**Material shown:**
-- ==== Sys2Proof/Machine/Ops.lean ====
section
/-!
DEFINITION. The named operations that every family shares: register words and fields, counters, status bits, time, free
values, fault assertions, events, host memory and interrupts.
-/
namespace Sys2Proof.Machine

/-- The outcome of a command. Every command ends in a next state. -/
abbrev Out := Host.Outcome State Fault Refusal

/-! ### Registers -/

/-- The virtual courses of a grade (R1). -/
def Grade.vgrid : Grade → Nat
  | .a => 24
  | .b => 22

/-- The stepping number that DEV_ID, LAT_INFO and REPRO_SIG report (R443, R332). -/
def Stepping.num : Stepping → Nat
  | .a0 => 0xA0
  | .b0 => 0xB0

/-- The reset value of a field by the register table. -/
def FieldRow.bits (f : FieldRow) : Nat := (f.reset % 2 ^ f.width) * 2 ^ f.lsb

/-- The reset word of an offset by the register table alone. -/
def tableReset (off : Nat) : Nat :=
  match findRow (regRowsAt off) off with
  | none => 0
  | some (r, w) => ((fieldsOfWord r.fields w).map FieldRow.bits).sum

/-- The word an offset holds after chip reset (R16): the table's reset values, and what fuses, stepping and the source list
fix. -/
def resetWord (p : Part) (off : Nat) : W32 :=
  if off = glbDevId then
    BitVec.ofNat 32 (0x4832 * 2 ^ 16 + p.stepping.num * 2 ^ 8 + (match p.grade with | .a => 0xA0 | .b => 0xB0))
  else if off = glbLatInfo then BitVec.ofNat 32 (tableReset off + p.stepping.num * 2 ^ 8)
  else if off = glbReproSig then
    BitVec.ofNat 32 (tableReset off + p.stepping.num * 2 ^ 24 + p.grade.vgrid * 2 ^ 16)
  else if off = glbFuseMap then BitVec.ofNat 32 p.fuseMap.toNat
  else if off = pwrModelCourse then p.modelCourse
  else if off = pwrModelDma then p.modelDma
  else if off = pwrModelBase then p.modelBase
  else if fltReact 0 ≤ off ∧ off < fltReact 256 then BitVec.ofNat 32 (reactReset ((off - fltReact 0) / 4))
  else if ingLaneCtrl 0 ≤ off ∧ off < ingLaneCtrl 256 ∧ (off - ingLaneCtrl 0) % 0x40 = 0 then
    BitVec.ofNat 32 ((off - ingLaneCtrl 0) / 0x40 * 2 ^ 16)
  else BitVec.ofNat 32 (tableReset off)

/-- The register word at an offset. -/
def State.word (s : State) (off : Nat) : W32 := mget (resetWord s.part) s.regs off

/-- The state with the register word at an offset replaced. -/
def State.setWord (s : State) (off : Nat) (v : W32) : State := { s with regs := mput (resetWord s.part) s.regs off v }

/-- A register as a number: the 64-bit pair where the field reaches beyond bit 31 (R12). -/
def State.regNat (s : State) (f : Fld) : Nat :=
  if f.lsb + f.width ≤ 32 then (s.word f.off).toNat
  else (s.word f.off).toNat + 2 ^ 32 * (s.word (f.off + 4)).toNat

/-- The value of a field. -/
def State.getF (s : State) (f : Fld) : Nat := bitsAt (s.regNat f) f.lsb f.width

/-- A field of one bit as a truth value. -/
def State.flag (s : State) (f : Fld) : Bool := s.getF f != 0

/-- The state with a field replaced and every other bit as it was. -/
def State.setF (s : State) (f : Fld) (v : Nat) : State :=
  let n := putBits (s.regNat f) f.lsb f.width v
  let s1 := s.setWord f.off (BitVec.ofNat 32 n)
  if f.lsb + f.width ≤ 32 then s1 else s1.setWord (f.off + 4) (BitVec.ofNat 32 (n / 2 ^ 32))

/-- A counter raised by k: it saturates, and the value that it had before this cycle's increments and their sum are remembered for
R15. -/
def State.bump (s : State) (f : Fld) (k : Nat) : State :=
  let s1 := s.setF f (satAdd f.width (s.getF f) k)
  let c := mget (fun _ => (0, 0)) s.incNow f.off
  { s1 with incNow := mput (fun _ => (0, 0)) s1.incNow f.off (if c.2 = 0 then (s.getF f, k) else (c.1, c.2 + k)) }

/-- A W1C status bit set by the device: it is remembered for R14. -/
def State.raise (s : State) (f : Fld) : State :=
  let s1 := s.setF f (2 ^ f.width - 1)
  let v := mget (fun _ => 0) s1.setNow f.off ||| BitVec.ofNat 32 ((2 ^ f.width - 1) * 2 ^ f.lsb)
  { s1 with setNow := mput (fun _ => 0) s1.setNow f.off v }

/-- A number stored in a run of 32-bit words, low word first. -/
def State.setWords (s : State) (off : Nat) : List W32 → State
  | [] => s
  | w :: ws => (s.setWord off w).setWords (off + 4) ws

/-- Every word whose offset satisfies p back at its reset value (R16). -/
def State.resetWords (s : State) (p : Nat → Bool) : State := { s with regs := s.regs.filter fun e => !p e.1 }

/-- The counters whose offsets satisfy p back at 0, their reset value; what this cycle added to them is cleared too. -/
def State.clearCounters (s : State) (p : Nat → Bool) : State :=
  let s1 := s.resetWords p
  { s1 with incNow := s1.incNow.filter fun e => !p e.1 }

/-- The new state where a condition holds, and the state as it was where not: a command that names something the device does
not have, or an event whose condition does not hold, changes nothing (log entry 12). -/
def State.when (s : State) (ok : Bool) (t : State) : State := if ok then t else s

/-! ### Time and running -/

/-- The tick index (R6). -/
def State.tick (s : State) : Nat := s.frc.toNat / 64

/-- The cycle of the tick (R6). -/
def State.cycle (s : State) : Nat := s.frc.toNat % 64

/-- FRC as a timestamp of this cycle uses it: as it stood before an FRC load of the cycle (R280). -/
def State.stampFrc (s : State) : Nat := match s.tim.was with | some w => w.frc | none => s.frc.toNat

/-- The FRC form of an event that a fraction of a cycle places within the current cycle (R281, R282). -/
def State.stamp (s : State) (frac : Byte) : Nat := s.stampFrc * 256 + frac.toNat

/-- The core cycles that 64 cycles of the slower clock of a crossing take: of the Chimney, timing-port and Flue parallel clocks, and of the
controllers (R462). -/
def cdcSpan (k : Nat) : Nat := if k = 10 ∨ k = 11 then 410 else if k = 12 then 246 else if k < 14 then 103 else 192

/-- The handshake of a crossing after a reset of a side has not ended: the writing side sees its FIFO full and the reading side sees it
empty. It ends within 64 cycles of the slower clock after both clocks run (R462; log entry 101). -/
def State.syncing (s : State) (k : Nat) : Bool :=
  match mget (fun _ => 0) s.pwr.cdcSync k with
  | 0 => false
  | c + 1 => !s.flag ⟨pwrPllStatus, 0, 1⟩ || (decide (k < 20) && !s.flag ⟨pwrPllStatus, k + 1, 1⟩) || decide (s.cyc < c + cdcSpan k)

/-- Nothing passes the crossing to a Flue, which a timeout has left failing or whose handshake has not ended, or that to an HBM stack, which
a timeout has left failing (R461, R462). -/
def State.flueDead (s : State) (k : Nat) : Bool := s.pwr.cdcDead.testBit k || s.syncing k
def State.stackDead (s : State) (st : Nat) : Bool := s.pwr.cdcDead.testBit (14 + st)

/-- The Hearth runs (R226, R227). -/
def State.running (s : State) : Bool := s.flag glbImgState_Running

**Exercise goal:**
All lines above between those holding "def Grade.vgrid : Grade → Nat" and "def FieldRow.bits (f", inclusive, must be set down unchanged, and no other line may be included.

**Answer:**
def Grade.vgrid : Grade → Nat
  | .a => 24
  | .b => 22

/-- The stepping number that DEV_ID, LAT_INFO and REPRO_SIG report (R443, R332). -/
def Stepping.num : Stepping → Nat
  | .a0 => 0xA0
  | .b0 => 0xB0

/-- The reset value of a field by the register table. -/
def FieldRow.bits (f : FieldRow) : Nat := (f.reset % 2 ^ f.width) * 2 ^ f.lsb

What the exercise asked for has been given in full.